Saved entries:
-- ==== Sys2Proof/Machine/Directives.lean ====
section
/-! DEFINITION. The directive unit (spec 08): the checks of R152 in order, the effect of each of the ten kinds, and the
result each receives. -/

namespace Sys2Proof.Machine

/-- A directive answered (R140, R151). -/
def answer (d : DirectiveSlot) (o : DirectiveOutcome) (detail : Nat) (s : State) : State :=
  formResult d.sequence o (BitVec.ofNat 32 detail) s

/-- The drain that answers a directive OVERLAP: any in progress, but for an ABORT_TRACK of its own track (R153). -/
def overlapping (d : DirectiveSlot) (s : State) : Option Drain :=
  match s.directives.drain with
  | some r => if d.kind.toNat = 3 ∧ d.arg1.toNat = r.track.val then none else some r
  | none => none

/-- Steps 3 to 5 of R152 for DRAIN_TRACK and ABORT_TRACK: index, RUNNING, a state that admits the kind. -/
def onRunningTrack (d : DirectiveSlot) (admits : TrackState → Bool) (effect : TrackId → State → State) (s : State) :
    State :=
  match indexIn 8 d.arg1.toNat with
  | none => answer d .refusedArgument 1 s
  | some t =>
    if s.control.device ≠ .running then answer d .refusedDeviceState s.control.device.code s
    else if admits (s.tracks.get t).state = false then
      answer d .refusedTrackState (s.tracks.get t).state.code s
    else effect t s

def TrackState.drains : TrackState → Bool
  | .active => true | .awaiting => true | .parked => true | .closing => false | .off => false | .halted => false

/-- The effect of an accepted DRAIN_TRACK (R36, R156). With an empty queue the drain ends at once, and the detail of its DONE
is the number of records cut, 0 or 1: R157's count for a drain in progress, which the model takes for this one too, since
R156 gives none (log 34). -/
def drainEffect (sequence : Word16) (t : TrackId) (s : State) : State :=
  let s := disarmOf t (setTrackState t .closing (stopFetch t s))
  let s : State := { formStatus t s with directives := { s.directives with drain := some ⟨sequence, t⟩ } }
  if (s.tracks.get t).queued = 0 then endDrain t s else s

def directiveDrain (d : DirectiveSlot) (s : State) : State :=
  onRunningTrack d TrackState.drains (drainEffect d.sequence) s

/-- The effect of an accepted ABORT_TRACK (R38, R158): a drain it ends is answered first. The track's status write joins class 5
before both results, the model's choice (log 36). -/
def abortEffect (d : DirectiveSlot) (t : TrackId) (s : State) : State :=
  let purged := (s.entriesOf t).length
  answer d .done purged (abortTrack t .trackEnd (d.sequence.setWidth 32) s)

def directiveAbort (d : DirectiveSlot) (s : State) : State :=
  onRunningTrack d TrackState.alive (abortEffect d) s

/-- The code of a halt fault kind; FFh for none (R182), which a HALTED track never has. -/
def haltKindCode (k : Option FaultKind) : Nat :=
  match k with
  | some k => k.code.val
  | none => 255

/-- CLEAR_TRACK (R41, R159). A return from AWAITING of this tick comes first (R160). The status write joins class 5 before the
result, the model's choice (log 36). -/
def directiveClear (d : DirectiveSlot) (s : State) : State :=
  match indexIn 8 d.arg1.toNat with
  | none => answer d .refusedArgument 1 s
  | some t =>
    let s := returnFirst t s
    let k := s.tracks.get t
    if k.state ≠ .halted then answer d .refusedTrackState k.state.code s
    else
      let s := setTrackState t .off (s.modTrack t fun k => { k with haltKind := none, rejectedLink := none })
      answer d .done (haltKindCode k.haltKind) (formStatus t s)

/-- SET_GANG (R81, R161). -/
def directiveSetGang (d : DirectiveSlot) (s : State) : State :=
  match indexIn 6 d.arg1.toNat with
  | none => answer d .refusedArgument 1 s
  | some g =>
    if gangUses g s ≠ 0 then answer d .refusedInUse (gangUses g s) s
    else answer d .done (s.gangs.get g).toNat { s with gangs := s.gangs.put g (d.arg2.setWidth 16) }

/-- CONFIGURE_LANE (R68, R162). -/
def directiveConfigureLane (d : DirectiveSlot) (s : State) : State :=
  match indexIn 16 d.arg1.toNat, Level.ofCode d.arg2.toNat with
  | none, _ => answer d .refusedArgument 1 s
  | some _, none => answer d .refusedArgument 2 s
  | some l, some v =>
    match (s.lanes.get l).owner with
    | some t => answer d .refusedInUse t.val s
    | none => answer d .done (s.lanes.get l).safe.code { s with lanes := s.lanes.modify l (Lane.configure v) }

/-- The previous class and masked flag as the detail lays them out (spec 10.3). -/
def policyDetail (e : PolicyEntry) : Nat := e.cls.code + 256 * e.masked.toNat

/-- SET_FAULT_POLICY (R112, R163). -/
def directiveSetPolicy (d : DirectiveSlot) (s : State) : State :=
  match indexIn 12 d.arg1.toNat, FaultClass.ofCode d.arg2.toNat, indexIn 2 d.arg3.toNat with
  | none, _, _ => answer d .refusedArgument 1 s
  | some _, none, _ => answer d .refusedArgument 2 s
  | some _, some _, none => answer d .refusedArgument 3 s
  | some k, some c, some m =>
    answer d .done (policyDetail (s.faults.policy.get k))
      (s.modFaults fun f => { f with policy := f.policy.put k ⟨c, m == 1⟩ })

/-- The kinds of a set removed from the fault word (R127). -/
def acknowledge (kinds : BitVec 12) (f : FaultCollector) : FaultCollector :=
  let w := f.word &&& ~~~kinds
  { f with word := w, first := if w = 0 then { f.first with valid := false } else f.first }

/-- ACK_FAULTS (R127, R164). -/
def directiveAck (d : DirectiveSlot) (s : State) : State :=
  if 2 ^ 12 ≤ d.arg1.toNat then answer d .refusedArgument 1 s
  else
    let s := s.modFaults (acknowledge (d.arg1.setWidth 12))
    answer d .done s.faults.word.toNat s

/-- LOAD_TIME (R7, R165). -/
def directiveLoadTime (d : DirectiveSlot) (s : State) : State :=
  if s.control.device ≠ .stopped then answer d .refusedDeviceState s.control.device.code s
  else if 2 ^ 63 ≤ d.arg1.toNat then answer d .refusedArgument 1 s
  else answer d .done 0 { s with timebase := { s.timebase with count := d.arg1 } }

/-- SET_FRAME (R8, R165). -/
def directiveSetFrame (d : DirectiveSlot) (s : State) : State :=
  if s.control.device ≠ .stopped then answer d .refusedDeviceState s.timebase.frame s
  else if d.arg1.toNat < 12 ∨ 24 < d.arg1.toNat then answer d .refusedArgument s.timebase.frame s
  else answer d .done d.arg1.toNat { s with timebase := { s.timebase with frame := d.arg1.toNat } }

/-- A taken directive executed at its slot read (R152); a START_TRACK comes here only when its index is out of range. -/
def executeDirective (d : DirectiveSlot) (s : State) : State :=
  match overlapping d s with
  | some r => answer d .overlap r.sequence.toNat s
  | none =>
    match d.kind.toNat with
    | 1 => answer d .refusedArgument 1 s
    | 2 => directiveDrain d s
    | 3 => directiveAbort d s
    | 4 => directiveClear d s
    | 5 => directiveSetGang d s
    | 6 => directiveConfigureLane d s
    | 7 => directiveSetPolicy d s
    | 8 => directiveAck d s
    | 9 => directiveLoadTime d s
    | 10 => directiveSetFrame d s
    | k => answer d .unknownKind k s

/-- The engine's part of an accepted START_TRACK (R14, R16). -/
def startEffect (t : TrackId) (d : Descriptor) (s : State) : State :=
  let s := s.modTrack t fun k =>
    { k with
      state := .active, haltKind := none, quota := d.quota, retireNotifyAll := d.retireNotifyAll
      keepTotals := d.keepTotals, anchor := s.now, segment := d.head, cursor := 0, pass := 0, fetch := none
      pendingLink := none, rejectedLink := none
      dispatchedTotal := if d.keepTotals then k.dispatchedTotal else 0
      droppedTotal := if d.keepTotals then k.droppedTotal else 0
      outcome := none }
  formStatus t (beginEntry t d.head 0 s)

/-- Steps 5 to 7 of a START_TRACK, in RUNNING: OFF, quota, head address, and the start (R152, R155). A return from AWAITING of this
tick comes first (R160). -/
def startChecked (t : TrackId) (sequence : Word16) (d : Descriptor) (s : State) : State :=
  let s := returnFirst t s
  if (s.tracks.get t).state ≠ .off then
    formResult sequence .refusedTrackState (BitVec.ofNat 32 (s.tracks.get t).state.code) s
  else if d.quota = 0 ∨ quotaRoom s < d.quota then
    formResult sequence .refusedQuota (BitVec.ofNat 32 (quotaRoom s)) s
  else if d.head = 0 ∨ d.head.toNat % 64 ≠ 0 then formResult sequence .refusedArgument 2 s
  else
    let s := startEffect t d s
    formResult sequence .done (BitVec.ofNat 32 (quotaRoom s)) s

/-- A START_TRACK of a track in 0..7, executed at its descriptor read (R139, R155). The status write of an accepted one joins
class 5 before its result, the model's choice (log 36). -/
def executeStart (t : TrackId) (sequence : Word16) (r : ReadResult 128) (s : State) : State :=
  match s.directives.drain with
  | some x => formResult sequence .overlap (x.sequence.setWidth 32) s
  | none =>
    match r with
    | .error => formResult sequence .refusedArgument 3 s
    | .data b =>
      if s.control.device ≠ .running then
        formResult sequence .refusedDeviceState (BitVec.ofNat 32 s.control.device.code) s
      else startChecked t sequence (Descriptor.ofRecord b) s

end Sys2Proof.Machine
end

TASK OBJECTIVE: The lines needed run from the first line of the data through the line containing "def overlapping (d"; give them again exactly and nothing else.

WRITTEN RESPONSE:
-- ==== Sys2Proof/Machine/Directives.lean ====
section
/-! DEFINITION. The directive unit (spec 08): the checks of R152 in order, the effect of each of the ten kinds, and the
result each receives. -/

namespace Sys2Proof.Machine

/-- A directive answered (R140, R151). -/
def answer (d : DirectiveSlot) (o : DirectiveOutcome) (detail : Nat) (s : State) : State :=
  formResult d.sequence o (BitVec.ofNat 32 detail) s

/-- The drain that answers a directive OVERLAP: any in progress, but for an ABORT_TRACK of its own track (R153). -/
def overlapping (d : DirectiveSlot) (s : State) : Option Drain :=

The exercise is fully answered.